> [WHAT THIS TASK INVOLVES]:
Every line of the records that holds the word "Prop" should be copied.
◇ ◇ ◇ ◇ ◇
-- ==== Sys2Proof/Certificates/Slice0/Obligations.lean ====
section
/-! DEFINITION. The statements for the provers: what the numbered rules of the manual say the commands do, and the laws
that every step keeps. `State.completed` is the state after a command's completion with a result and a detail (R182). -/

section

open Sys2Proof Sys2Proof.Machine

/-! ### The queue, time and reset -/

/-- A step takes the command at the front of the queue and carries it out with the queue's rest. -/
def Obligations.StepRunsTheFrontCommand : Prop :=
  ∀ (c : Instr) (rest : List Instr) (s : State),
    step { s with pending := c :: rest } = exec c { s with pending := rest }

/-- Every command ends in a next state and leaves the queue as it finds it (the model's form: logs 1 and 2). -/
def Obligations.CommandsEndAndLeaveTheQueue : Prop :=
  ∀ (c : Instr) (s : State), ∃ t, exec c s = .next t ∧ t.pending = s.pending

/-- The model's passing of time (log 2): a step on an empty queue is one microsecond. A running cycle timer counts down
(R42), an ARMED countdown loses 1 at the end of a millisecond (R142), the frame on the transmit pin moves on, the span
of the exchange state, the break measurement and the wait for a middle sample count down, and the character being
received moves on (R75). The sample of a falling edge validates its start bit on a low pin; on a high pin it rejects the
edge, and either the span runs on as if no edge had occurred, or the next edge whose own sample is still to come stands
in its place (R74, log 11). What then waits in the queue: the expiries at 0, one held behind a rejected edge at its
sample unless an edge that fell before it still waits (R54, R59, R60, R61, R74), BREAK_DETECTED at the break limit
(R85), the end of the frame (R53) or of an abort's character (R134); nothing else, and each once. -/
def Obligations.TimersCountOnAnEmptyQueue : Prop :=
  ∀ (s : State), s.pending = [] → ∃ t, step s = .next t
    ∧ t = { s with pending := t.pending, supervision := t.supervision, sweep := t.sweep, engine := t.engine,
                   freeCount := t.freeCount }
    ∧ (∀ x,
      let g := s.engineAt x
      let c := s.sweepAt x
      let character := 11 * (g.config.divisor + 1)
      let down (span : Option Nat) : Option Nat := span.map fun left => left - 1
      let counted : LineEngine :=
        { g with span := down g.span, lowSpan := down g.lowSpan,
                 reception := g.reception.map fun r => { r with elapsed := r.elapsed + 1 },
                 sending := g.sending.map fun tx => { tx with elapsed := tx.elapsed + 1 } }
      let before (u : LineEngine) (e : FallingEdge) : ExchangeState :=
        if e.awaited = true ∧ u.exState = .receiving then .awaiting else u.exState
      t.sweepAt x = { c with counter := if c.timerRunning then c.counter - 1 else c.counter }
        ∧ (.cycleTimerExpiry x ∈ t.pending ↔ c.timerRunning = true ∧ c.counter ≤ 1)
        ∧ (g.edge = none → t.engineAt x = counted)
        ∧ (∀ e, g.edge = some e →
          let ticked : FallingEdge :=
            { e with left := e.left - 1, span := down e.span,
                     later := e.later.map fun l => { l with left := l.left - 1 } }
          (1 < e.left → t.engineAt x = { counted with edge := some ticked })
          ∧ (e.left ≤ 1 → s.pins.rx.get x = .low → t.engineAt x = { counted with edge := none })
          ∧ (e.left ≤ 1 → s.pins.rx.get x = .high →
            ((∀ l ∈ e.later, l.left ≤ 1) →
              t.engineAt x =
                { counted with edge := none, reception := none, span := down e.span, exState := before g e })
            ∧ ∀ gone l rest, e.later = gone ++ l :: rest → (∀ k ∈ gone, k.left ≤ 1) → 1 < l.left →
              (∀ k ∈ rest, 1 < k.left) →
              t.engineAt x =
                { counted with
                  edge := some { ticked with
                    left := l.left - 1, overdue := l.overdue,
                    later := rest.map fun k => { k with left := k.left - 1 } },
                  reception := g.reception.map fun r =>
                    { elapsed := r.elapsed + 1 - (l.left - 1),
                      lastEdge := r.lastEdge - (l.left - 1) } }))
        ∧ (∀ state expiry, (state, expiry) ∈ [(ExchangeState.awaiting, Instr.answerTimeout x),
            (.receiving, .gapLimitExpiry x), (.draining, .drainSilenceEnd x), (.guarding, .guardTimeExpiry x)] →
          let u := t.engineAt x
          (expiry ∈ t.pending ↔ u.edge = none ∧ u.exState = state ∧ u.span = some 0
            ∨ ∃ e, u.edge = some e ∧ e.overdue = true ∧ e.span = some 0 ∧ before u e = state))
        ∧ (.breakDetected x ∈ t.pending ↔ ∃ left, g.lowSpan = some left ∧ left ≤ 1)
        ∧ (.callFrameSent x ∈ t.pending ↔
          g.abortPending = false ∧ ∃ tx, g.sending = some tx ∧ character * tx.frame.length ≤ tx.elapsed + 1)
        ∧ (.abortTailEnd x ∈ t.pending ↔
          g.abortPending = true ∧ ∃ tx, g.sending = some tx ∧ (tx.elapsed + 1) % character = 0))
    ∧ (s.supervision.state = .armed →
      t.supervision =
          (if s.supervision.subMs + 1 < 1000 then { s.supervision with subMs := s.supervision.subMs + 1 }
           else { s.supervision with subMs := 0, countdown := s.supervision.countdown - 1 })
        ∧ (.supervisionExpiry ∈ t.pending ↔ 1000 ≤ s.supervision.subMs + 1 ∧ s.supervision.countdown ≤ 1))
    ∧ (s.supervision.state ≠ .armed → t.supervision = s.supervision ∧ .supervisionExpiry ∉ t.pending)
    ∧ t.pending.Nodup
    ∧ ∀ c ∈ t.pending, c = .supervisionExpiry ∨ ∃ x, c ∈ [Instr.cycleTimerExpiry x, .answerTimeout x,
        .gapLimitExpiry x, .drainSilenceEnd x, .guardTimeExpiry x, .breakDetected x, .callFrameSent x, .abortTailEnd x]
◇ ◇ ◇ ◇ ◇
> [RESPONSE TO THIS EXERCISE]:
def Obligations.StepRunsTheFrontCommand : Prop :=
def Obligations.CommandsEndAndLeaveTheQueue : Prop :=
def Obligations.TimersCountOnAnEmptyQueue : Prop :=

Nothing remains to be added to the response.